● Supplied entries
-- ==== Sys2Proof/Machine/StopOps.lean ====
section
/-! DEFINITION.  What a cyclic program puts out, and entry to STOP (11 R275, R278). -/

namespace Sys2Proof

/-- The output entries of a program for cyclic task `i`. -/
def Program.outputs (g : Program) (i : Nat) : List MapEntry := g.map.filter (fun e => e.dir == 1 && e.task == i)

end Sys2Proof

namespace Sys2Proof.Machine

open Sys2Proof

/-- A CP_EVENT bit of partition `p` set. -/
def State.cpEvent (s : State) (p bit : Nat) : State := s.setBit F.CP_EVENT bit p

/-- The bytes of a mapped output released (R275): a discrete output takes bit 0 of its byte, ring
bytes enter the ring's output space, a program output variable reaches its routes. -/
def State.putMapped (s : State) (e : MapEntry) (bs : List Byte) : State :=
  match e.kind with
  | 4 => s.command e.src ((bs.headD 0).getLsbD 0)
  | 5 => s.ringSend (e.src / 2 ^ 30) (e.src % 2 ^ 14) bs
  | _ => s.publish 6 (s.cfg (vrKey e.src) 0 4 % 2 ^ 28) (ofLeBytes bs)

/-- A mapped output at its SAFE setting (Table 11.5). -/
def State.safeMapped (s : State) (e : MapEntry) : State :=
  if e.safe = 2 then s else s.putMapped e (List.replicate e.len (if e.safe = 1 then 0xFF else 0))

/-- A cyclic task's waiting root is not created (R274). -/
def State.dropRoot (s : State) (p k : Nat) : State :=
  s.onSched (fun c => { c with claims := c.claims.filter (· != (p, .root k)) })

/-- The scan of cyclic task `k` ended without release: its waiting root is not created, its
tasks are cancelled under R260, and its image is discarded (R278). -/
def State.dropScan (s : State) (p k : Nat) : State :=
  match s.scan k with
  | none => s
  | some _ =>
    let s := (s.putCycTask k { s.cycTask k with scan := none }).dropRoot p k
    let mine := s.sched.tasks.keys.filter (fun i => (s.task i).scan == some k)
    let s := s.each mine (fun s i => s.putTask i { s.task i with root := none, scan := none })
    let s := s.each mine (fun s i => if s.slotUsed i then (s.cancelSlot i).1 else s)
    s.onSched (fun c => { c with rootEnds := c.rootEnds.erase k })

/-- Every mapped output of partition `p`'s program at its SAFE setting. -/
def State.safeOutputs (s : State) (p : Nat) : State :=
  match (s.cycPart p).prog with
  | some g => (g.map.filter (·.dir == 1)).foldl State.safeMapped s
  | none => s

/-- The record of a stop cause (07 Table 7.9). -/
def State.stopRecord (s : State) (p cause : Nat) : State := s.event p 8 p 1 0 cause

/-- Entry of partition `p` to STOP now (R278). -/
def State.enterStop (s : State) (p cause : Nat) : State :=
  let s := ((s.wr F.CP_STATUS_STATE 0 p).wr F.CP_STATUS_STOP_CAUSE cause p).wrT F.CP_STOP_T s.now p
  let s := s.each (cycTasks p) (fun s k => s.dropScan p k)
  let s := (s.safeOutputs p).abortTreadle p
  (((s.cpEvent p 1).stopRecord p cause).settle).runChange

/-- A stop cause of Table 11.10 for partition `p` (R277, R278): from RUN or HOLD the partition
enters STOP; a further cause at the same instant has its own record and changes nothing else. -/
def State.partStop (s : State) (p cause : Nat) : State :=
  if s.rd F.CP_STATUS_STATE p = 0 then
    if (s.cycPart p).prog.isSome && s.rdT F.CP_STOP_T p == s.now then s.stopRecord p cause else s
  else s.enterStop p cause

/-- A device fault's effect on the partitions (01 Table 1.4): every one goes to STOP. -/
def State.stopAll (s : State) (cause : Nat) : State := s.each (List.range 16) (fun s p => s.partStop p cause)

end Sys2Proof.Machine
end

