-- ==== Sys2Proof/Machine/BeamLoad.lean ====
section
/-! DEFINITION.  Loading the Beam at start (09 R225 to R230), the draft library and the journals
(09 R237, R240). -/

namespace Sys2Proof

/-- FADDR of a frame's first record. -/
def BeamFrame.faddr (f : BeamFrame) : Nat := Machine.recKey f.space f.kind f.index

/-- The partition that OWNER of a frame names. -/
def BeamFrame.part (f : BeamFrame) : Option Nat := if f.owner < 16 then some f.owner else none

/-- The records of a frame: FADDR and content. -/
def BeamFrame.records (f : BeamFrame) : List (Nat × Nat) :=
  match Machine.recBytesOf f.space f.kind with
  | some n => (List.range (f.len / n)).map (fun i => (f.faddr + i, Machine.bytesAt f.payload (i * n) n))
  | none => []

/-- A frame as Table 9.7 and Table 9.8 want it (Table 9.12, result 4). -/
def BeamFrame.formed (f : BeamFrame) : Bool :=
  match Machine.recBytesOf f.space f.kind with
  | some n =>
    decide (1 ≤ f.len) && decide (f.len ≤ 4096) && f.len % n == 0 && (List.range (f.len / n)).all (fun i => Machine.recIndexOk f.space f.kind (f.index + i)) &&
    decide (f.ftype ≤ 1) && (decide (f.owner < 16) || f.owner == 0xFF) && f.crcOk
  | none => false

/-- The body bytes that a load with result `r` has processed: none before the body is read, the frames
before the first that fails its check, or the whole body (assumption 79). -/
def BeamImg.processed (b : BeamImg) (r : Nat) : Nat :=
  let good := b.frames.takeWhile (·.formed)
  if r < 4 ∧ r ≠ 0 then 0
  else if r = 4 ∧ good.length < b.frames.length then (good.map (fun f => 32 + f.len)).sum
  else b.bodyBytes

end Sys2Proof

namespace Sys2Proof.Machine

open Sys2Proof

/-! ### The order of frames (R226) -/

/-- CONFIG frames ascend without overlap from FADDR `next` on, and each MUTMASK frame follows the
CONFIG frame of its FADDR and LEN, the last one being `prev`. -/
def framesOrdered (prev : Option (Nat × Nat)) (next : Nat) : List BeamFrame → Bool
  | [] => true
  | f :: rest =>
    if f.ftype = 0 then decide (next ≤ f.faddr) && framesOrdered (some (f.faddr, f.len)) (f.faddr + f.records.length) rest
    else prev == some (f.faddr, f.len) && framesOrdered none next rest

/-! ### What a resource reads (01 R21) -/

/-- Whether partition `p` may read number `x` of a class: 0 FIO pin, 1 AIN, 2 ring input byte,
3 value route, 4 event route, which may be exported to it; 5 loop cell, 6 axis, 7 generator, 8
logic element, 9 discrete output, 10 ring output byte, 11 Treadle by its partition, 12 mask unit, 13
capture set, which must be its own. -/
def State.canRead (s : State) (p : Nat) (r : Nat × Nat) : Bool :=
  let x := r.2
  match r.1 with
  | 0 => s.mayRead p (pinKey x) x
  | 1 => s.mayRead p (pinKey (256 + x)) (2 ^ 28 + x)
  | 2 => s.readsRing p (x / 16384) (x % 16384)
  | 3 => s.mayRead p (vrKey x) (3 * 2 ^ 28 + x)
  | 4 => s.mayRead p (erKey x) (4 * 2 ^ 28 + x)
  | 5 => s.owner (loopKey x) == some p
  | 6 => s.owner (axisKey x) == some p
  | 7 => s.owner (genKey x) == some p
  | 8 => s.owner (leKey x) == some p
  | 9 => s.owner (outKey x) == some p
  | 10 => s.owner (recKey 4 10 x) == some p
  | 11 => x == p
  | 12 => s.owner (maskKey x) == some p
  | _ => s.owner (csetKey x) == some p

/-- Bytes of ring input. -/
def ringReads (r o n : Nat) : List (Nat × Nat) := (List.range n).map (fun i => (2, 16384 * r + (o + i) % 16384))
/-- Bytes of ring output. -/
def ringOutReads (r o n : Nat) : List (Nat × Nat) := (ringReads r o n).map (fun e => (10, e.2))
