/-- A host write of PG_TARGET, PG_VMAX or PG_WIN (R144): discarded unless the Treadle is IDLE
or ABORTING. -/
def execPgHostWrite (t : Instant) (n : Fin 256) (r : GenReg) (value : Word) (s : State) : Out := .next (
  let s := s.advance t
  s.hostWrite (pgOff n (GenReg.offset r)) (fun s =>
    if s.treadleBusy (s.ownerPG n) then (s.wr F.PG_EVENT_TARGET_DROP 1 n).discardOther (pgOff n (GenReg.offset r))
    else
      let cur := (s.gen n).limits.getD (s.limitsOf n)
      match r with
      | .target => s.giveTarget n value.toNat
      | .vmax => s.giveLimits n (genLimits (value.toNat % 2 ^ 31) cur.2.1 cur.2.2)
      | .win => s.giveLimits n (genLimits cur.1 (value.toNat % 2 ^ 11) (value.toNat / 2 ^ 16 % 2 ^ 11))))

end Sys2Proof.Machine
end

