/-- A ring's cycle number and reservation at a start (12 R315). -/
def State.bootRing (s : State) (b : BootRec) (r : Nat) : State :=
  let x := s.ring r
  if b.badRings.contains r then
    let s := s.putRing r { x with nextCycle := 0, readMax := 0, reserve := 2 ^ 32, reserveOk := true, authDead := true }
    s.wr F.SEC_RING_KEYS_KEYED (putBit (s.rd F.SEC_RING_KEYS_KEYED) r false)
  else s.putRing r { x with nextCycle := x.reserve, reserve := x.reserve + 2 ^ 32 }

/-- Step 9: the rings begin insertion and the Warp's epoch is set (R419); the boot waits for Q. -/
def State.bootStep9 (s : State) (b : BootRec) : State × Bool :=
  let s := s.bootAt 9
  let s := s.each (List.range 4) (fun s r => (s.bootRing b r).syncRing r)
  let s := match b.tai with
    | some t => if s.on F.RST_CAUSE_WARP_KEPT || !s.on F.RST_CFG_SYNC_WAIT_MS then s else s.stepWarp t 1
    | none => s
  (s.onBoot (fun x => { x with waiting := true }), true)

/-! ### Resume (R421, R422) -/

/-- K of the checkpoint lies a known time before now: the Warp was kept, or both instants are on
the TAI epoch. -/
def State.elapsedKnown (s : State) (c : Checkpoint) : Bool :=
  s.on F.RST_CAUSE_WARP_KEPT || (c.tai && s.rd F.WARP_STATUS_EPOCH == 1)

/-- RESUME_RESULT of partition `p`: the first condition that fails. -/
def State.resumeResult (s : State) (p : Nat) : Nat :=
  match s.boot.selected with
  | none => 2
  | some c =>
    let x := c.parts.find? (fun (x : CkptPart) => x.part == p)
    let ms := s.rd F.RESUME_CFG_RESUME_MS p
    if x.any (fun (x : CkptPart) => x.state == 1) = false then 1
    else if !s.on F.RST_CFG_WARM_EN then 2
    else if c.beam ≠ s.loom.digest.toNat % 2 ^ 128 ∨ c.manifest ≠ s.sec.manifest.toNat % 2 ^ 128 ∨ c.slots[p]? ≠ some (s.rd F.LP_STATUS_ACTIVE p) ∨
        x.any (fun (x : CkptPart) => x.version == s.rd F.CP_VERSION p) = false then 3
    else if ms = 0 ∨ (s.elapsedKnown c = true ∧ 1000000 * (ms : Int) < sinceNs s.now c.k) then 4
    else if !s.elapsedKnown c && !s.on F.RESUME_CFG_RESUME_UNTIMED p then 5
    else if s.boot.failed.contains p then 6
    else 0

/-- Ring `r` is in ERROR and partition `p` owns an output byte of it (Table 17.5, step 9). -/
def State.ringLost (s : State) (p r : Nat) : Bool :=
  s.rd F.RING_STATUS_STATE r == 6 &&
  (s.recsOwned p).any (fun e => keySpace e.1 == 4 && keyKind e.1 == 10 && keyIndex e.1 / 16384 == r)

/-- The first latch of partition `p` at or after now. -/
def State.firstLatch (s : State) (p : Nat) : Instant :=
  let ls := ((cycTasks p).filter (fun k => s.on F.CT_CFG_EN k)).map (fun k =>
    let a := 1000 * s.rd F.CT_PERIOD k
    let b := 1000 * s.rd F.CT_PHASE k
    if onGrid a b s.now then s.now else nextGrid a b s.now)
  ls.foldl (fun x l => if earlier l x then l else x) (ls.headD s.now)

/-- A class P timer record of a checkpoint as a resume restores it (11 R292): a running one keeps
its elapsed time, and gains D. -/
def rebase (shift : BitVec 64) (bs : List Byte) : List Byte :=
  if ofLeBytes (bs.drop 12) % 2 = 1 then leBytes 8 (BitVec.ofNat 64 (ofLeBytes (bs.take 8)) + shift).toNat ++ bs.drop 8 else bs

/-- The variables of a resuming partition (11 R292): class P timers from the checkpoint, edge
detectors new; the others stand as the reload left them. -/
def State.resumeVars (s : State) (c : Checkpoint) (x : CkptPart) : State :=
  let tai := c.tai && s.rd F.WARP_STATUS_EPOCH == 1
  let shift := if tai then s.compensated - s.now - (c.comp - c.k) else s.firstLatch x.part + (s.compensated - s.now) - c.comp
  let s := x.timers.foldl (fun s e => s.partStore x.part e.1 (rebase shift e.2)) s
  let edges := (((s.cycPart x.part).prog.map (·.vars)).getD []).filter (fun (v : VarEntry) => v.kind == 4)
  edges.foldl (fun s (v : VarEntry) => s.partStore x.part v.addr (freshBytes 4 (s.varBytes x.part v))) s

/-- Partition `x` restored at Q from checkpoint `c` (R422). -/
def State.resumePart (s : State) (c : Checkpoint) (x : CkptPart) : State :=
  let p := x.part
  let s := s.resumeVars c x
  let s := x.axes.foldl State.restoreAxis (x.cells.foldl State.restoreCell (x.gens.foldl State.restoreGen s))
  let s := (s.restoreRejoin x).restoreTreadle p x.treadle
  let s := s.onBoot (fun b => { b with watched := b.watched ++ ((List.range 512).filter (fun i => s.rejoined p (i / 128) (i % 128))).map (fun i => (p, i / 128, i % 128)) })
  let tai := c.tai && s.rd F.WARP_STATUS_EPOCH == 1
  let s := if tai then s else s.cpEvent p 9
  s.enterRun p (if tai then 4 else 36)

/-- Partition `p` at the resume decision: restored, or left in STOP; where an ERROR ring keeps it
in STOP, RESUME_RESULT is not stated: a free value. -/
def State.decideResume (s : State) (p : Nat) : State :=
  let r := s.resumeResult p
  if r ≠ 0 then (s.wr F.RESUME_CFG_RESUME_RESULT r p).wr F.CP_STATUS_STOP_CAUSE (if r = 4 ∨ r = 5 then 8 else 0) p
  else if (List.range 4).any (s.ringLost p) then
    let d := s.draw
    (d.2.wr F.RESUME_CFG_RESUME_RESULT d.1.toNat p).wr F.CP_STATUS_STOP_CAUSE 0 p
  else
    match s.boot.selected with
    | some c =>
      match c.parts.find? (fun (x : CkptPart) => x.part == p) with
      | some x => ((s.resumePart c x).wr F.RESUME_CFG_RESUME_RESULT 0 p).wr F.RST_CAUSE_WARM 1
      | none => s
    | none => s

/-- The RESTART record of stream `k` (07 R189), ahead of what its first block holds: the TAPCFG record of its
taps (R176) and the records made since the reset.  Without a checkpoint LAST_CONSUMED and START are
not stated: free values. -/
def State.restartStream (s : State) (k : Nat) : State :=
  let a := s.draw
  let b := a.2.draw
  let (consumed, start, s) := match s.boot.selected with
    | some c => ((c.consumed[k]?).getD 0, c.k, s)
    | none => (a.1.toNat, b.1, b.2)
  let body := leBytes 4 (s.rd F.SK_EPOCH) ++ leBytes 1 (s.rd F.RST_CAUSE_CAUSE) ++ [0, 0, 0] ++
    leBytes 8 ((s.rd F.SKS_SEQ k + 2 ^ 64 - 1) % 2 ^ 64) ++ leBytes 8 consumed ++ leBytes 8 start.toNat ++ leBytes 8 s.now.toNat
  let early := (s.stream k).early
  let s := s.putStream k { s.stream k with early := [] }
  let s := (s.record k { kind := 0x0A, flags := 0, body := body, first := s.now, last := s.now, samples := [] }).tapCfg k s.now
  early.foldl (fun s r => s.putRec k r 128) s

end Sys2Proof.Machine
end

● Task
Beginning at the line above that contains "(axisKey x) == some p", return each line exactly through the line that contains "or ABORTING. -/", and no others.

● Exercise solution
  | 6 => s.owner (axisKey x) == some p
  | 7 => s.owner (genKey x) == some p
  | 8 => s.owner (leKey x) == some p
  | 9 => s.owner (outKey x) == some p
  | 10 => s.owner (recKey 4 10 x) == some p
  | 11 => x == p
  | 12 => s.owner (maskKey x) == some p
  | _ => s.owner (csetKey x) == some p

/-- Bytes of ring input. -/
def ringReads (r o n : Nat) : List (Nat × Nat) := (List.range n).map (fun i => (2, 16384 * r + (o + i) % 16384))
/-- Bytes of ring output. -/
def ringOutReads (r o n : Nat) : List (Nat × Nat) := (ringReads r o n).map (fun e => (10, e.2))
/-- A host write of PG_TARGET, PG_VMAX or PG_WIN (R144): discarded unless the Treadle is IDLE
or ABORTING. -/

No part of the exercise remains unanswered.